Implementation of the NECESSITY clinical trial
The objectives of the NECESSITY clinical trial are multiple and include assessing the efficacy of two drug combinations on SjD patients and validating the novel responder index (STAR), the identified biomarkers and various tools the project has developed. The first center opened in February 2022, and in total 31 sites in France, Spain, Italy, The Netherlands, Norway, Sweden, UK and Greece were open by 2024. From the beginning of randomizations in 2022 to end of 2024, 180 patients were randomized in the trial.

Stakeholder engagement
Reaching consensus with key stakeholders (regulatory agencies, payers, and patients) is critical to ensure that the tools the project is developing will be widely used in future clinical trials and lead to approval of new drugs for SjD patients. The EMA has published a Letter for Support for STAR in March 2022. In February of 2023, the consortium participated Critical Path Innovation Meeting with the Food and Drug Administration to discuss STAR. This meeting yielded a summary document from the FDA, describing the strengths of the STAR endpoint and bringing forward some reservations for the consideration of the consortium.

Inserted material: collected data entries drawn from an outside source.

theorem decideCalibration_of_beyond (reseating : s.heads[p].state = .reseating)
    (beyond : candidate = none ∨ ∃ n : Int, candidate = some n ∧ s.config.calibrationLimit < n.natAbs) :
    decideCalibration p candidate s = retire p .cal .calibration (setHead p (calCounted s.heads[p]) s) := by
  have refused : ¬ candidateAccepted candidate s.config.calibrationLimit = true := by
    rcases beyond with rfl | ⟨n, rfl, above⟩
    · exact nofun
    · exact fun within => Nat.not_lt.mpr (of_decide_eq_true within) above
  unfold decideCalibration
  rw [if_pos reseating, if_neg refused, saturatingSucc_eq_min]
  rfl

/-! ### The measurement (R83) -/

theorem crimpMeasureCrossing_of_calibration {b : Binding} {st : Stroke} (stroke : s.crimp[p].stroke = some st)
    (kind : st.kind = .calibration) (pass : s.pockets[p].step = .calPass) (unmarked : s.pockets[p].halted = false) :
    crimpMeasureCrossing p b s = measureCalibration p st s := by
  unfold crimpMeasureCrossing
  rw [unmarked, if_neg Bool.false_ne_true, stroke]
  dsimp only
  rw [kind, pass]

/-- Settles O28: the measurement hands its candidate to `decideCalibration`, whose branches are the three outcomes. -/
theorem calibrationCandidateIsMeasuredAndDecided : Obligations.CalibrationCandidateIsMeasuredAndDecided := by
  unfold Obligations.CalibrationCandidateIsMeasuredAndDecided
  refine ⟨fun p b st s stroke kind pass unmarked => ?measured, fun p candidate s => ?decided⟩
  case measured =>
    rw [crimpMeasureCrossing_of_calibration stroke kind pass unmarked]
    rfl
  case decided =>
    intro t
    refine ⟨fun other => decideCalibration_of_other other, fun n given within reseating => ?within,
      fun beyond reseating => ?beyond⟩
    case within =>
      have decided : t = _ := (congrArg (decideCalibration p · s) given).trans (decideCalibration_of_within reseating within)
      rw [decided, getElem_moveHead_self]
    case beyond =>
      have decided : t = _ := decideCalibration_of_beyond reseating beyond
      have counted := getElem_setHead_self p (calCounted s.heads[p]) s
      rw [decided]
      rcases Nat.lt_or_ge s.config.retirementLimit s.retirements.length with full | room
      · rw [retire_of_full (s := setHead p (calCounted s.heads[p]) s) full, getElem_moveHead_self, moveHead_retirements, counted]
        exact ⟨rfl, rfl, rfl, fun room => absurd full (Nat.not_lt.mpr room), fun _ => ⟨rfl, rfl, rfl⟩⟩
      · obtain ⟨head, table⟩ := retire_head_of_room (s := setHead p (calCounted s.heads[p]) s) (p := p) (cause := .cal)
          (event := .calibration) room
        rw [head, table, counted]
        exact ⟨rfl, rfl, rfl, fun _ => ⟨rfl, rfl⟩, fun full => absurd full (Nat.not_lt.mpr room)⟩

end Sys2Proof.Machine
end

section
/-! PROOF. R26 to R28, R47, R52: the crossings from cup check to charge close. -/

namespace Sys2Proof.Machine

variable {s : State} {p : PocketNo} {c d : ChannelNo} {r : CanRecord}

theorem setPocket_setPocket (p : PocketNo) (a b : Pocket) (s : State) : setPocket p b (setPocket p a s) = setPocket p b s := by
  unfold setPocket
  dsimp only
  rw [Vector.set_set]

theorem addPocketReasons_of_can {k : Pocket} (l : List Reason) (can : k.content = .can r) :
    addPocketReasons l k = { k with content := .can (withReasons l r) } := by
  unfold addPocketReasons
  rw [can]

/-! ### Cup check and seat (R26, R27) -/

theorem cupCheckCrossing_of_loaded (unmarked : s.pockets[p].halted = false) (loaded : s.pockets[p].step = .loaded) :
    cupCheckCrossing p s = if s.inputs.cupPresent[p] then setPocket p { s.pockets[p] with step := .cupped } s
      else setPocket p (addPocketReasons [.noCup] s.pockets[p]) s :=
  if_pos ⟨loaded, by rw [unmarked]; exact Bool.false_ne_true⟩

theorem cupCheckCrossing_of_other (other : s.pockets[p].halted = true ∨ s.pockets[p].step ≠ .loaded) :
    cupCheckCrossing p s = s :=
  if_neg fun acts => other.elim acts.2 fun step => step acts.1

theorem seatCrossing_of_cupped (unmarked : s.pockets[p].halted = false) (cupped : s.pockets[p].step = .cupped) :
    seatCrossing p s = setCrimp p { s.crimp[p] with bellLowered := true }
      (setPocket p (if s.inputs.bellClosed[p] then { s.pockets[p] with step := .seated, seatWatch := false }
        else { s.pockets[p] with seatWatch := true }) s) := by
  unfold seatCrossing
  dsimp only
  rw [if_pos ⟨cupped, by rw [unmarked]; exact Bool.false_ne_true⟩]
  split <;> rfl

theorem seatCrossing_of_other (other : s.pockets[p].halted = true ∨ s.pockets[p].step ≠ .cupped) :
    seatCrossing p s = s :=
  if_neg fun acts => other.elim acts.2 fun step => step acts.1

/-! ### Charge open (R28, R46) -/

theorem chargeOpenCrossing_of_cupped (unmarked : s.pockets[p].halted = false) (cupped : s.pockets[p].step = .cupped)
    (can : s.pockets[p].content = .can r) :
    chargeOpenCrossing p s = setPocket p { s.pockets[p] with
      seatWatch := false, content := .can (withReasons [.seatFail] r) } s := by
  unfold chargeOpenCrossing modifyPocket
  dsimp only
  rw [getElem_setPocket_self]
  dsimp only
  rw [unmarked, if_neg Bool.false_ne_true, cupped]
  dsimp only
  rw [setPocket_setPocket]
  exact congrArg (setPocket p · s) (addPocketReasons_of_can _ can)

theorem chargeOpenCrossing_of_other (other : s.pockets[p].halted = true
    ∨ (s.pockets[p].step ≠ .cupped ∧ s.pockets[p].step ≠ .seated)) :
    chargeOpenCrossing p s = setPocket p { s.pockets[p] with seatWatch := false } s := by
  unfold chargeOpenCrossing modifyPocket
  dsimp only
  rw [getElem_setPocket_self]
  dsimp only
  split
  case isTrue => rfl
  case isFalse unmarked =>
    obtain ⟨not_cupped, not_seated⟩ := other.resolve_left unmarked
    split
    · contradiction
    · contradiction
    · rfl

theorem chargeOpenCrossing_of_seated (unmarked : s.pockets[p].halted = false) (seated : s.pockets[p].step = .seated) :
    chargeOpenCrossing p s = joinWaiting p (setPocket p { s.pockets[p] with seatWatch := false, step := .waitCharge } s) := by
  unfold chargeOpenCrossing modifyPocket
  dsimp only
  rw [getElem_setPocket_self]
  dsimp only
  rw [unmarked, if_neg Bool.false_ne_true, seated]
  dsimp only
  rw [setPocket_setPocket]

theorem lowestIdle_eq_none (busy : ∀ c : ChannelNo, s.gas.channels[c].state ≠ .idle) : lowestIdle s = none := by
  cases found : lowestIdle s with
  | none => rfl
  | some c => exact absurd (lowestIdle_idle found) (busy c)

theorem grantSearch_of_busy (busy : ∀ c : ChannelNo, s.gas.channels[c].state ≠ .idle) : grantSearch s = s := by
  have once : grantOnce s = s := by
    unfold grantOnce
    rw [lowestIdle_eq_none busy]
    split
    case h_1 found => cases found
    case h_2 => rfl
  unfold grantSearch
  rw [once, once, once, once]

theorem joinWaiting_of_open (runs : s.line.state = .run ∨ s.line.state = .drain) (out : p ∉ s.gas.waiting) :
    joinWaiting p s = grantSearch { s with gas := { s.gas with waiting := s.gas.waiting ++ [p] } } := by
  unfold joinWaiting
  rw [if_pos runs, if_neg out]

theorem joinWaiting_of_shut (not_run : s.line.state ≠ .run) (not_drain : s.line.state ≠ .drain) :
    joinWaiting p s = announceRemoval p s := if_neg fun runs => runs.elim not_run not_drain

/-! ### Charge latest (R47) -/

theorem missedPocket_of_can {k : Pocket} (can : k.content = .can r) :
    missedPocket k = { k with step := .charged, content := .can (withReasons [.chargeMissed] r) } := by
  unfold missedPocket
  rw [can]

theorem removeWaiting_of_out (out : p ∉ s.gas.waiting) : removeWaiting p s = s := if_neg out

theorem removeWaiting_of_waiting (listed : p ∈ s.gas.waiting) (waits : s.pockets[p].step = .waitCharge) :
    removeWaiting p s
      = setPocket p (missedPocket s.pockets[p]) { s with gas := { s.gas with waiting := s.gas.waiting.erase p } } :=
  (if_pos listed).trans (announceRemoval_of_waiting waits)

/-! ### Charge close (R52) -/

theorem chargesPocket_iff (p : PocketNo) (ch : Channel) : chargesPocket p ch = true ↔ ChargesFor p ch := by
  unfold chargesPocket
  rw [Bool.and_eq_true, decide_eq_true_iff, decide_eq_true_iff]

/-- The turn of one channel at the charge close of a pocket. -/
def closeFor (p : PocketNo) (c : ChannelNo) (s : State) : State :=
  if chargesPocket p s.gas.channels[c] then closeCharge c .forced s else s

theorem closeFor_of_not_charging (other : ¬ ChargesFor p s.gas.channels[c]) : closeFor p c s = s :=
  if_neg fun charges => other ((chargesPocket_iff p _).mp charges)

theorem closeFor_of_charging (charges : ChargesFor p s.gas.channels[c]) : closeFor p c s = closeCharge c .forced s :=
  if_pos ((chargesPocket_iff p _).mpr charges)

theorem foldl_closeFor_of_none {l : List ChannelNo} (none_charges : ∀ c ∈ l, ¬ ChargesFor p s.gas.channels[c]) :
    l.foldl (fun s c => closeFor p c s) s = s := by
  induction l with
  | nil => rfl
  | cons c l ih =>
    obtain ⟨first, rest⟩ := List.forall_mem_cons.mp none_charges
    rw [List.foldl_cons, closeFor_of_not_charging first, ih rest]

/-- The channel that charges for the pocket closes, and no turn of another one does anything. -/
theorem foldl_closeFor_of_one {l : List ChannelNo} (once : l.Nodup) (mem : c ∈ l) (charges : ChargesFor p s.gas.channels[c])
    (alone : ∀ d, d ≠ c → ¬ ChargesFor p s.gas.channels[d]) :
    l.foldl (fun s c => closeFor p c s) s = closeCharge c .forced s := by
  induction l with
  | nil => cases mem
  | cons d l ih =>
    obtain ⟨out, once⟩ := List.nodup_cons.mp once
    rw [List.foldl_cons]
    by_cases same : d = c
    · subst same
      rw [closeFor_of_charging charges]
      refine foldl_closeFor_of_none fun e inside => ?_
      have ne : d ≠ e := fun same => out (same ▸ inside)
      rw [getElem_closeCharge_ne ne]
      exact alone e ne.symm
    · rw [closeFor_of_not_charging (alone d same)]
      exact ih once ((List.mem_cons.mp mem).resolve_left (Ne.symm same))

theorem chargeCloseCrossing_of_none (none_charges : ∀ c : ChannelNo, ¬ ChargesFor p s.gas.channels[c]) :
    chargeCloseCrossing p s = s := foldl_closeFor_of_none fun c _ => none_charges c

theorem chargeCloseCrossing_of_one (charges : ChargesFor p s.gas.channels[c])
    (alone : ∀ d, d ≠ c → ¬ ChargesFor p s.gas.channels[d]) : chargeCloseCrossing p s = closeCharge c .forced s :=
  foldl_closeFor_of_one (List.nodup_finRange 4) (List.mem_finRange c) charges alone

To date, there are no approved disease-modifying therapies for pSS patients. Most clinical trials have been unsuccessful in identifying a drug that has shown to improve patient symptoms. These negative results can be explained either by an inefficient drug or by known limitations in current measures. The NECESSITY consortium has provided Sjögren community with a new tool (STAR) that is more sensitive and evaluates the effect of a drug on all aspects of the disease compared to currently available measures (ESSDAI and ESSPRI). We expect that this will lead to increasing the success rate of clinical trials in SjD and bringing new therapies to patients.